Moor House-Upper Teesdale

nature reservepenninesunescobiospheremoorland
4 min read

If you stand on Great Dun Fell on a clear winter morning - which you can, because the great white radome of the air traffic radar is technically on a public road - the view is essentially geological. To the east, blanket bog falls away into Upper Teesdale. To the west, the escarpment of Cross Fell drops more than 2,000 feet to the Eden valley. Almost everything you can see, north and south, is the National Nature Reserve called Moor House-Upper Teesdale - England's highest, England's largest, and one of UNESCO's oldest biosphere reserves.

A Reserve Made of Two

Moor House was one of the original eight National Nature Reserves designated in 1952, when the new postwar conservation movement in Britain was still drawing up its list of places worth protecting forever. Upper Teesdale was a separate reserve, declared later, set up specifically to protect the rare arctic-alpine flora that had survived along the upper River Tees since the last Ice Age. At the end of the 20th century the two reserves were combined into a single 7,400-hectare unit straddling the boundary between Cumbria and County Durham. The combined reserve includes Great Dun Fell at 848 metres, Little Dun Fell, Cross Fell at 893 metres - the highest summit in England outside the Lake District - and the long, lonely watershed where the Tees rises.

The UNESCO Designation

In 1976, while most of Britain was preoccupied with the Cod Wars and the IMF crisis, UNESCO designated Moor House-Upper Teesdale a biosphere reserve. The biosphere programme exists to recognise places where conservation science can be done at landscape scale: not just a single rare site, but a whole functioning ecosystem with people working in it. Moor House qualifies because the reserve is one of the most intensively studied uplands in Europe. Researchers have been measuring peat depths, water chemistry, plant communities, and weather at Moor House since the 1950s, building one of the longest continuous environmental data sets in Britain. When climate scientists need a baseline for how northern English peatland has been changing, this is where they look.

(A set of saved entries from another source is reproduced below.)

-- ==== Sys2Proof/Machine/CatchUp.lean ====
section
/-! DEFINITION. What a step does around an instruction: the OAM-DMA sequencer (20_memory.md R121), the APU's run with
the DMC's DMA fetch and the samples (47_apu.md R540, R603, R616), the instruction fetch (20_memory.md R103), and the
catch-up of the PPU and the APU (49_system_step.md R670, R672). -/

namespace Sys2Proof.Machine

/-! ## OAM DMA -/

/-- Copy the bytes of a page from index i up into OAM, n of them, in order (R121, R122). DESIGN CHOICE (log entry 17): a
source read that faults records PC, the address of the next instruction, as R701 has F3 do; R701 names no PC for it. -/
def dmaCopy (n i : Nat) (s : State) : Res Unit :=
  match n with
  | 0 => .ok () s
  | n + 1 =>
    (busRead (wordOf (BitVec.ofNat 8 i) s.bus.dmaPage) s).bind fun b s1 =>
      dmaCopy n (i + 1) (s1.mapPpu fun p => { p with oam := Memory.write p.oam i b })

/-- `runDma(parity)`: the stall in cycles, 0 with no DMA pending; Fault(F3) with OAMADDR ≠ 0 (R121). -/
def runDma (s : State) : Res Nat :=
  if s.bus.dmaPending then
    if s.ppu.oamaddr ≠ 0 then .fault (.f3DmaOamAddr s.cpu.pc s)
    else
      (dmaCopy 256 0 s).bind fun _ s1 =>
        .ok (513 + s.emu.totalCycles % 2) (s1.mapBus fun b => { b with dmaPending := false })
  else .ok 0 s

/-! ## The instruction fetch -/

/-- The operand bytes that the fetch reads after an opcode: length − 1 (R174), and none for a faulting row, whose
Fault(F1) comes before any access but the opcode fetch (R677, R701). -/
def fetchedOperands (op : Byte) : Nat :=
  if (decodeOp op 0 0).faults then 0 else (decodeOp op 0 0).length - 1

/-- The instruction at PC: the opcode from PC, operand byte k from PC + k, each a `MemRead` (R103, R160). -/
def fetch (s : State) : Res Instr :=
  (busRead s.cpu.pc s).bind fun op s1 =>
    match fetchedOperands op with
    | 0 => .ok (decodeOp op 0 0) s1
    | 1 => (busRead (s1.cpu.pc + 1) s1).bind fun b1 s2 => .ok (decodeOp op b1 0) s2
    | _ =>
      (busRead (s1.cpu.pc + 1) s1).bind fun b1 s2 =>
        (busRead (s2.cpu.pc + 2) s2).bind fun b2 s3 => .ok (decodeOp op b1 b2) s3

/-! ## The APU's run -/

/-- `DmcFetchCheck()` (R603, R123): with the buffer empty and bytes left, one read through the CpuBus and 4 pending
cycles. -/
def dmcFetchCheck (s : State) : Res Unit :=
  if s.apu.dmc.bufEmpty = true ∧ s.apu.dmc.remaining ≠ 0 then
    (busRead s.apu.dmc.curAddr s).bind fun b s1 =>
      .ok () ((s1.mapApu fun a => { a with dmc := a.dmc.fetched b }).addPending 4)
  else .ok () s

/-- The sample of this APU cycle, when the schedule has one due: `SampleOut(MIX(Outputs()))`, the mixed value handed to
the host; the next one is due 40 or 41 cycles later (R616). No core state changes. -/
def sampleOut (s : State) : State :=
  if s.sampleIn ≤ 1 then
    { s with
      samples := s.samples ++ [Config.mix s.apu.outputs]
      sampleIn := if Config.longGap s.apu.cycle then 41 else 40 }
  else { s with sampleIn := s.sampleIn - 1 }

/-- One CPU cycle of the APU (R540). -/
def apuCycle (s : State) : Res Unit :=
  (dmcFetchCheck (s.mapApu (Apu.tick s.params.fsStepCycles))).bind fun _ s1 => .ok () (sampleOut s1)

/-- `run(c)` (R540). -/
def apuRun (c : Nat) (s : State) : Res Unit :=
  match c with
  | 0 => .ok () s
  | c + 1 => (apuCycle s).bind fun _ s1 => apuRun c s1

/-! ## The catch-up -/

/-- The PC that a fault records, put in place of the one it holds: the PPU and APU run after PC has moved on, and a
fault records the PC of the instruction being executed (R701; DEDUCED, log entry 10). -/
def Fault.withPc (pc : Word) (f : Fault) : Fault :=
  match f with
  | .f1UnimplementedOpcode _ s => .f1UnimplementedOpcode pc s
  | .f2PpuPortRead _ a s => .f2PpuPortRead pc a s
  | .f3DmaOamAddr _ s => .f3DmaOamAddr pc s
  | .f4Sprite8x16 _ a s => .f4Sprite8x16 pc a s
  | .f5Unmapped _ a s => .f5Unmapped pc a s
  | .f6PrgBounds _ a s => .f6PrgBounds pc a s
  | .f7ChrBounds _ a s => .f7ChrBounds pc a s
  | .f8MalformedCartridge => .f8MalformedCartridge
  | .f9UnsupportedCartridge => .f9UnsupportedCartridge

/-- A fault with the state it holds changed. -/
def Fault.mapStopped (g : State → State) (f : Fault) : Fault :=
  match f with
  | .f1UnimplementedOpcode pc s => .f1UnimplementedOpcode pc (g s)
  | .f2PpuPortRead pc a s => .f2PpuPortRead pc a (g s)
  | .f3DmaOamAddr pc s => .f3DmaOamAddr pc (g s)
  | .f4Sprite8x16 pc a s => .f4Sprite8x16 pc a (g s)
  | .f5Unmapped pc a s => .f5Unmapped pc a (g s)
  | .f6PrgBounds pc a s => .f6PrgBounds pc a (g s)
  | .f7ChrBounds pc a s => .f7ChrBounds pc a (g s)
  | .f8MalformedCartridge => .f8MalformedCartridge
  | .f9UnsupportedCartridge => .f9UnsupportedCartridge

/-- An operation whose fault records this PC. -/
def Res.atPc {α : Type} (pc : Word) (r : Res α) : Res α :=
  match r with
  | .ok a s => .ok a s
  | .fault f => .fault (f.withPc pc)

/-- The cycles of a step: the DMA stall, the instruction's, and the pending ones (R670, R672). -/
def stepCycles (dma : Nat) (s : State) : Nat := dma + s.insCycles + s.emu.pendingCycles

/-- The counters once the instruction has run: one more instruction, nothing pending, the step's cycles in the total
(R670, R675); the samples of the step before are gone. -/
def countStep (dma : Nat) (s : State) : State :=
  { s with
    emu := { totalCycles := s.emu.totalCycles + stepCycles dma s, instrCount := s.emu.instrCount + 1,
             pendingCycles := 0 }
    insCycles := 0
    samples := [] }

/-- The rest of a step after the instruction: count its c cycles, `ppu.run(3 * c)`, `apu.run(c)`, and return whether a
frame completed (R670). -/
def catchUp (pc : Word) (dma : Nat) (s : State) : Res Unit :=
  ((ppuRun (3 * stepCycles dma s) false (countStep dma s)).bind fun frame s1 =>
    (apuRun (stepCycles dma s) s1).bind fun _ s2 => .ok () { s2 with frameDone := frame }).atPc pc

end Sys2Proof.Machine
end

The Pennine Way Goes Through

The Pennine Way, England's first long-distance national trail, passes through both halves of the reserve - which means walkers tackling the 268-mile route from Edale to Kirk Yetholm get to spend two of their hardest days here. The route crosses Upper Teesdale around High Force and Cauldron Snout, climbs over the watershed, and runs along the edge of Cross Fell. In bad weather it is one of the most exposed sections of the entire trail; the high tops have no shelter, and Cross Fell is notorious for its own local wind, the Helm Wind, the only named wind in the British Isles - a fierce easterly that pours down the west-facing escarpment when conditions align. Walkers who have been blown off their feet by it tend to remember the experience.

What Lives Up Here

The biological reason for the reserve's importance is not obvious at a glance. The high tops look bare - cotton grass, sedges, lichens, the dark hummocks of blanket peat. But hidden among the more common plants are species that have been here since the tundra retreated at the end of the last Ice Age: spring gentian, with its astonishing intense-blue flowers; Teesdale violet; bird's-eye primrose; Scottish asphodel and several others. Some grow on outcrops of so-called sugar limestone, a sugary, friable rock found in only two places in Britain, which weathers into a thin alkaline soil that suits these arctic-alpine relicts. The reserve also supports breeding populations of upland waders - golden plover, dunlin, curlew - whose calls in spring are the soundtrack of these moors. It is a place that asks for patience. The reward is the realisation that you are standing in a piece of ecological deep time.

From the Air

Coordinates 54.679 N, 2.249 W, centred on the upland between Great Dun Fell and the upper Tees. The reserve covers 7,400 hectares of treeless moorland with the radome on Great Dun Fell (848 m / 2,782 ft) and the broad summit of Cross Fell (893 m / 2,930 ft) as the two clearest landmarks from the air. Best viewed at 4,500-6,000 feet AGL; expect significant turbulence near the escarpment in any easterly. Nearest ICAO airport: EGNC (Carlisle Lake District), about 25 nm to the west-north-west; EGNT (Newcastle) is about 35 nm to the north-east.